• PROBLEM TO SOLVE: Take each line in the entries below that holds "change" and show it.

• DATA RECORDS:

------------------------------------

-- ==== Sys2Proof/Laws/Counts.lean ====
section
/-!
SUPPORT. Laws/Counts.lean: reads of a table after a change of one of its entries, and what counting and reporting can change: dictionary
values, OVERFLOW_LIST and the report state, nothing else.
-/
namespace Sys2Proof.Machine

/-! Reads of tables. -/

@[simp] theorem State.dv_setDv (s : State) (k v : Nat) : (s.setDv k v).dv k = v := by simp [State.dv]
theorem State.dv_setDv_other (s : State) (k j v : Nat) (h : j ≠ k) : (s.setDv k v).dv j = s.dv j := by
  simp only [State.dv, mapGet, State.setDv_dict, mapSet]
  split
  · rw [mapFind_erase_other _ _ _ h]
  · rw [mapFind_insert_other _ _ _ _ h, mapFind_erase_other _ _ _ h]
@[simp] theorem State.die_updDie (s : State) (d : Nat) (f : DieP → DieP) : (s.updDie d f).die d = f (s.die d) := by
  simp [State.die, mapUpd]
theorem State.die_updDie_other (s : State) (d e : Nat) (f : DieP → DieP) (h : e ≠ d) : (s.updDie d f).die e = s.die e := by
  simp [State.die, mapUpd, mapGet_set_other _ _ _ _ _ h]
@[simp] theorem State.rail_updRail (s : State) (k : Nat) (f : RailP → RailP) : (s.updRail k f).rail k = f (s.rail k) := by
  simp [State.rail, mapUpd]
theorem State.rail_updRail_other (s : State) (k j : Nat) (f : RailP → RailP) (h : j ≠ k) : (s.updRail k f).rail j = s.rail j := by
  simp [State.rail, mapUpd, mapGet_set_other _ _ _ _ _ h]
@[simp] theorem State.ctx_updCtx (s : State) (c : Nat) (f : Ctx → Ctx) : (s.updCtx c f).ctx c = f (s.ctx c) := by
  simp [State.ctx]
theorem State.ctx_updCtx_other (s : State) (c j : Nat) (f : Ctx → Ctx) (h : j ≠ c) : (s.updCtx c f).ctx j = s.ctx j := by
  simp [State.ctx, mapGet_set_other _ _ _ _ _ h]
@[simp] theorem State.port_updPort (s : State) (p : Nat) (f : Port → Port) : (s.updPort p f).port p = f (s.port p) := by
  simp [State.port]
theorem State.port_updPort_other (s : State) (p q : Nat) (f : Port → Port) (h : q ≠ p) : (s.updPort p f).port q = s.port q := by
  simp [State.port, mapGet_set_other _ _ _ _ _ h]
@[simp] theorem State.ringsOf_updRings (s : State) (c : Nat) (f : Rings → Rings) : (s.updRings c f).ringsOf c = f (s.ringsOf c) := by
  simp [State.ringsOf, mapUpd]
theorem State.ringsOf_updRings_other (s : State) (c j : Nat) (f : Rings → Rings) (h : j ≠ c) :
    (s.updRings c f).ringsOf j = s.ringsOf j := by
  simp [State.ringsOf, mapUpd, mapGet_set_other _ _ _ _ _ h]
@[simp] theorem State.ring_updRing (s : State) (c r : Nat) (f : Ring → Ring) : (s.updRing c r f).ring c r = f (s.ring c r) := by
  simp [State.ring, State.updRing, mapUpd]
theorem State.ring_updRing_other (s : State) (c r q : Nat) (f : Ring → Ring) (h : q ≠ r) : (s.updRing c r f).ring c q = s.ring c q := by
  simp [State.ring, State.updRing, mapUpd, mapGet_set_other _ _ _ _ _ h]
@[simp] theorem State.die_updRail (s : State) (k d : Nat) (f : RailP → RailP) : (s.updRail k f).die d = s.die d := rfl
@[simp] theorem State.rail_updDie (s : State) (k d : Nat) (f : DieP → DieP) : (s.updDie d f).rail k = s.rail k := rfl

/-! Counting and reporting. -/

/-- States alike but for what counting and reporting change. -/
def Reported (s t : State) : Prop := ∃ d o r, t = { s with dict := d, ovfl := o, rep := r }

theorem Reported.rfl (s : State) : Reported s s := ⟨_, _, _, Eq.refl _⟩
theorem Reported.trans {s t u : State} : Reported s t → Reported t u → Reported s u := by
  rintro ⟨_, _, _, rfl⟩ ⟨_, _, _, rfl⟩; exact ⟨_, _, _, Eq.refl _⟩
theorem reported_setDv (s : State) (k v : Nat) : Reported s (s.setDv k v) := ⟨_, _, _, Eq.refl _⟩
theorem reported_updRep (s : State) (f : Rep → Rep) : Reported s (s.updRep f) := ⟨_, _, _, Eq.refl _⟩
theorem reported_rep (s : State) (r : Rep) : Reported s { s with rep := r } := ⟨_, _, _, Eq.refl _⟩

theorem reported_bump (s : State) (k n : Nat) : Reported s (s.bump k n) := by
  unfold State.bump
  dsimp only
  split
  · exact reported_setDv _ _ _
  · split
    · split
      · exact ⟨_, _, _, Eq.refl _⟩
      · exact (reported_setDv _ _ _).trans (reported_setDv _ _ _)
    · exact reported_setDv _ _ _

theorem reported_stage (s : State) (y : Yew) : Reported s (s.stage y) := by
  unfold State.stage
  dsimp only
  split
  · exact reported_bump _ _ _
  · split
    · exact reported_bump _ _ _
    · split
      · exact (reported_rep _ _).trans (reported_bump _ _ _)
      · split
        · exact (reported_rep _ _).trans (reported_bump _ _ _)
        · exact reported_rep _ _

theorem reported_enqueueAlarm (s : State) (a : Alarm) : Reported s (s.enqueueAlarm a) := by
  unfold State.enqueueAlarm
  dsimp only
  split
  · exact reported_rep _ _
  · split
    · exact (reported_rep _ _).trans ((reported_setDv _ _ _).trans (reported_rep _ _))
    · exact reported_setDv _ _ _

theorem reported_alarm (s : State) (a : Alarm) : Reported s (s.alarm a).1 := by
  unfold State.alarm
  dsimp only
  split
  · dsimp only
    exact (reported_rep _ _).trans (reported_bump _ _ _)
  · have h := (reported_rep s { s.rep with aseq := (s.rep.aseq + 1) % 2 ^ 32 }).trans (reported_bump _ (dkey 0x7030 0x02) 1)
    split
    · dsimp only
      exact h.trans (reported_enqueueAlarm _ _)
    · dsimp only
      exact h.trans (reported_rep _ _)

theorem reported_raiseAs (s : State) (ev cls unit : Nat) (st : Status) (d0 low : Nat) : Reported s (s.raiseAs ev cls unit st d0 low) := by
  unfold State.raiseAs
  dsimp only
  split
  · split
    · exact reported_alarm _ _
    · exact Reported.rfl _
  · split
    · exact reported_alarm _ _
    · exact (reported_alarm _ _).trans (reported_stage _ _)

theorem reported_raise (s : State) (ev unit : Nat) (st : Status) (d0 : Nat) (ds : List Nat) : Reported s (s.raise ev unit st d0 ds) :=
  reported_raiseAs _ _ _ _ _ _ _

theorem reported_count (s : State) (k n : Nat) : Reported s (s.count k n) := by
  unfold State.count
  dsimp only
  split
  · exact (reported_bump _ _ _).trans (reported_raise _ _ _ _ _ _)
  · exact reported_bump _ _ _

theorem reported_sramFixed (s : State) (n : Nat) : Reported s (s.sramFixed n) := by
  unfold State.sramFixed
  split
  · exact .rfl s
  · exact reported_count _ _ _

------------------------------------

• FINISHED TASK:
SUPPORT. Laws/Counts.lean: reads of a table after a change of one of its entries, and what counting and reporting can change: dictionary
/-- States alike but for what counting and reporting change. -/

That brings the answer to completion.